И эта шутка пришлась рыболовам по душе.
Юхо между тем внимательно изучал лица людей, занимавших почетную ложу для гостей. Рядом с министром-президентом Видкуном Квислингом сидела сама Лени Рифеншталь. Он сразу узнал известную каждому мальчишке кинодиву. К тому же все нацистские и местные газеты совсем недавно в один голос трубили о приезде великого кинорежиссера и о начале съемок нового фильма. Так что ее присутствие на трибунах стадиона бывшего шкипера не озадачило.
Но Юхо интересовал не Квислинг и не Рифеншталь. Он тщательно разглядывал лицо каждого, кто находился в ложе. Шкипер был уверен, что тот, кто ему нужен, сегодня должен находиться именно здесь, в этой ложе.
– Есть! Вот он! – чуть слышно прошептал бывший вояка. Впрочем, даже если бы он говорил громко, вряд ли кто услышал бы его из-за невообразимого гвалта. Норвежцы побеждали нацистов по всем статьям, и стадион, охваченный единым порывом, став из тысяч глоток одной общей, начал трубно отсчитывать секунды последних минут встречи.

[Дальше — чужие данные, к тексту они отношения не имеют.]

-- ==== Sys2Proof/WellFormed.lean ====
section
/-! DEFINITION. Which instructions the encoding rules allow: the checks of ILL that need no state (03 R70 to
R92, R97, and the entries of 04 to 13). Checks that need the state (the vector budget of R89, the mode) are
made where the instruction issues. -/

namespace Sys2Proof

/-! ## Types and codes -/

/-- The code of a type (R86). -/
def Ty.code : Ty → BitVec 4
  | .i8 => 0 | .z8 => 1 | .i16 => 2 | .z16 => 3 | .i32 => 4 | .z32 => 5 | .i64 => 6 | .z64 => 7
  | .f16 => 8 | .bf16 => 9 | .f32 => 10 | .f64 => 11 | .e4m3 => 12 | .e5m2 => 13 | .e2m1 => 14 | .b128 => 15

/-- The types an instruction accepts, as a list of codes. -/
def Ty.isInt (t : Ty) : Bool := t ∈ [.i8, .z8, .i16, .z16, .i32, .z32, .i64, .z64]

/-- i32 z32 i64 z64. -/
def Ty.isWideInt (t : Ty) : Bool := t ∈ [.i32, .z32, .i64, .z64]

/-- The float types of XF (R157). -/
def Ty.isFloat (t : Ty) : Bool := t ∈ [.f16, .bf16, .f32, .f64]

/-- The types of SHFL and MATCH (R132). -/
def Ty.isLaneTy (t : Ty) : Bool := t ∈ [.i32, .z32, .f32, .i64, .z64, .f64]

/-- The types of atomics (R192, R373). -/
def Ty.isAtomTy (t : Ty) : Bool := t ∈ [.i32, .z32, .i64, .z64, .f32, .f64]

/-- Registers that a value of the type takes (R86): a pair for 64 bits, four for b128. -/
def Ty.regs : Ty → Nat
  | .i64 | .z64 | .f64 => 2
  | .b128 => 4
  | _ => 1

/-- A register group is aligned to its size and stays in its file (R89); `sc` chooses the scalar file. -/
def regOk (sc : Bool) (n r : Nat) : Bool := r % n = 0 && r + n ≤ (if sc then 64 else 256)

/-! ## Special registers (R90) -/

/-- The special-register numbers that are assigned (R90, R124, R138, R140). -/
def srAssigned (n : Nat) : Bool :=
  n ≤ 0x14 || (0x20 ≤ n && n ≤ 0x2B) || (0x100 ≤ n && n ≤ 0x10F) || (0x1000 ≤ n && n ≤ 0x1002)

/-- The assigned numbers that CSRW may write: FFLAGS, TPCLO, TPCHI, TEXEC, TSCR, PMSEL0 to PMSEL15. -/
def srWritable (n : Nat) : Bool :=
  n == 0 || n == 0x21 || n == 0x22 || n == 0x27 || n == 0x2A || (0x100 ≤ n && n ≤ 0x10F)

/-! ## Base forms (R73 to R77) -/

/-- With the literal, the field it replaces is zero (R75). -/
def B3.litOk (o : B3) : Bool := o.lit.isNone || (o.b == 0 && !o.bk)

/-- A B3 form with operands D, A and B. -/
def B3.ok (o : B3) : Bool := o.litOk

/-- BVI and BSI MOV: A is zero (R149). -/
def B3.okMov (o : B3) : Bool := o.litOk && o.a == 0

/-- A B3 form that reads A only: B and BK are zero, and no operand is left for a literal (R149). -/
def B3.okUnary (o : B3) : Bool := o.lit.isNone && o.b == 0 && !o.bk

/-- BVC: D names a predicate (R76). -/
def B3.okPred (o : B3) : Bool := o.litOk && o.d.toNat < 8

def BI.ok (o : BI) : Bool := o.lit.isNone || o.imm == 0

def BI.okMov (o : BI) : Bool := o.ok && o.a == 0

/-- A branch target by literal is word aligned (R75). -/
def BJ.litOk (o : BJ) : Bool :=
  match o.lit with
  | none => true
  | some l => o.off == 0 && l.toNat % 4 == 0

def BJ.okScalar (o : BJ) : Bool := o.litOk
def BJ.okPred (o : BJ) : Bool := o.litOk && o.s.toNat < 8
def BJ.okNone (o : BJ) : Bool := o.litOk && o.s == 0

def BS.okNone (o : BS) : Bool := o.lit.isNone && o.d == 0 && o.a == 0 && o.b == 0
def BS.okD (o : BS) : Bool := o.lit.isNone && o.a == 0 && o.b == 0
def BS.okA (o : BS) : Bool := o.lit.isNone && o.d == 0 && o.b == 0
def BS.okB (o : BS) : Bool := o.lit.isNone && o.d == 0 && o.a == 0
def BS.okPairA (o : BS) : Bool := o.okA && o.a.toNat % 2 == 0
def BS.okExsave (o : BS) : Bool := o.lit.isNone && o.a == 0 && o.b.toNat < 8

/-- The special-register number of SRD: A × 64 + B, or bits 11:0 of the literal (R75, R77). -/
def BS.srNum (o : BS) : Nat :=
  match o.lit with
  | none => o.a.toNat * 64 + o.b.toNat
  | some l => l.toNat % 4096

def BS.okSrd (o : BS) : Bool :=
  (match o.lit with
   | none => true
   | some l => o.a == 0 && o.b == 0 && l.toNat / 4096 % 16 == 0)
  && srAssigned o.srNum

def BS.okWaitk (o : BS) : Bool := o.lit.isNone && o.d == 0 && o.a.toNat < 4

/-! ## Words 0 and 1 of extended forms (R78) -/

/-- Guard field legal, and LA zero outside class L (R78, R92). -/
def Head.ok (h : Head) (classL : Bool) : Bool :=
  !(h.gp == 7 && h.gn) && (classL || h.la == 0)

/-- What word 1 field C means in an arithmetic instruction: not read, a register group, a code whose
largest value is given, or a predicate. -/
inductive CUse where
  | none
  | reg (n : Nat)
  | code (max : Nat)
  | pred
  deriving DecidableEq, Repr

/-- What an arithmetic entry reads and accepts (R152, R157, R162 to R165). -/
structure ArithRule where
  tys : Ty → Bool
  readsA : Bool := true
  readsB : Bool := true
  c : CUse := .none
  rnd : Bool := false
  sat : Bool := false
  ftz : Bool := false
  nD : Ty → Nat := Ty.regs
  nA : Ty → Nat := Ty.regs
  nB : Ty → Nat := Ty.regs
  predD : Bool := false

/-- The kind of D: DK with BI = 0, the kind of KA with BI = 1 (R80). -/
def Arith.dk (w : Arith) : Bool := if w.bi then w.ka else w.imm.getLsbD 19

/-- A source C that is a register, and not the literal (R82). -/
def litC (h : Head) (w : Arith) : Bool := h.lit.isSome && !w.bi

def CUse.ok (u : CUse) (h : Head) (w : Arith) : Bool :=
  match u with
  | .none => h.c == 0 && !w.kc && !litC h w
  | .code m => h.c.toNat ≤ m && !w.kc && !litC h w
  | .pred => h.c.toNat < 8 && !w.kc && !litC h w
  | .reg n => if litC h w then h.c == 0 && w.kc else regOk w.kc n h.c.toNat

def CUse.scalarOk (u : CUse) (h : Head) (w : Arith) : Bool :=
  match u with
  | .reg _ => w.kc || litC h w
  | _ => true

def ArithRule.ok (r : ArithRule) (classL : Bool) (h : Head) (w : Arith) : Bool :=
  h.ok classL && r.tys w.ty
  && (r.rnd || w.rnd == .rn) && (r.sat || !w.sat) && (r.ftz || !w.ftz)
  && (if w.bi then r.readsB && h.b == 0 && !w.kb && (h.lit.isNone || w.imm == 0)
      else w.imm.toNat % 2 ^ 19 == 0)
  && (if r.readsA then regOk w.ka (r.nA w.ty) h.a.toNat else h.a == 0 && (w.bi || !w.ka))
  && (if r.readsB then w.bi || regOk w.kb (r.nB w.ty) h.b.toNat else h.b == 0 && !w.kb)
  && r.c.ok h w
  && (if r.predD && !w.dk then h.d.toNat < 8 else regOk w.dk (r.nD w.ty) h.d.toNat)
  && (!w.dk || ((!r.readsA || w.ka) && (!r.readsB || w.bi || w.kb) && r.c.scalarOk h w))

В это время Юхо сделал какой-то своеобразный знак, и из скопления людей, стоящих в межсекторном проходе, отделились два крепкого телосложения норвежца с узнаваемой, такой же, как и у него, военно-морской выправкой. Активно работая плечами, они стали продираться сквозь скопление народа.
Следом, не дожидаясь финального свистка горемычного арбитра, с трибуны стал спускаться Юхо.
Каменный мешок Согнефьорда, окруженного со всех сторон высокими, почти отвесными скалами, десятикратно усиливал тарахтение катерного мотора, тревожа оставшихся на зимовку северных птиц. Они плотной стаей кружили над судном, сопровождая пассажиров злобными криками.
Случайных норвежцев, находившихся на берегу, в отличие от птиц привлекало другое обстоятельство – то, что катер был прогулочный, а не военный. Последние несколько лет туристов в Норвегии не было, а прогулочные катера сменили ощерившиеся орудийными стволами вооруженные субмарины.
Впрочем, долго зеваки не размышляли и, проводив катер взглядом, шли по своим делам дальше.
И, тем не менее, это была именно туристическо-деловая прогулка. На борту суденышка удобно расположились министр-президент страны Видкун Квислинг, штандартенфюрер СС Курт Меер и Лени Рифеншталь. Именно по ее настоянию рейхскомиссар Норвегии Йозеф Тербофен выделил этот катер для осмотра мест будущих натурных съемок. Гидом в этом небольшом круизе выступал Квислинг, а управлял судном его доверенное лицо – капитан-подводник.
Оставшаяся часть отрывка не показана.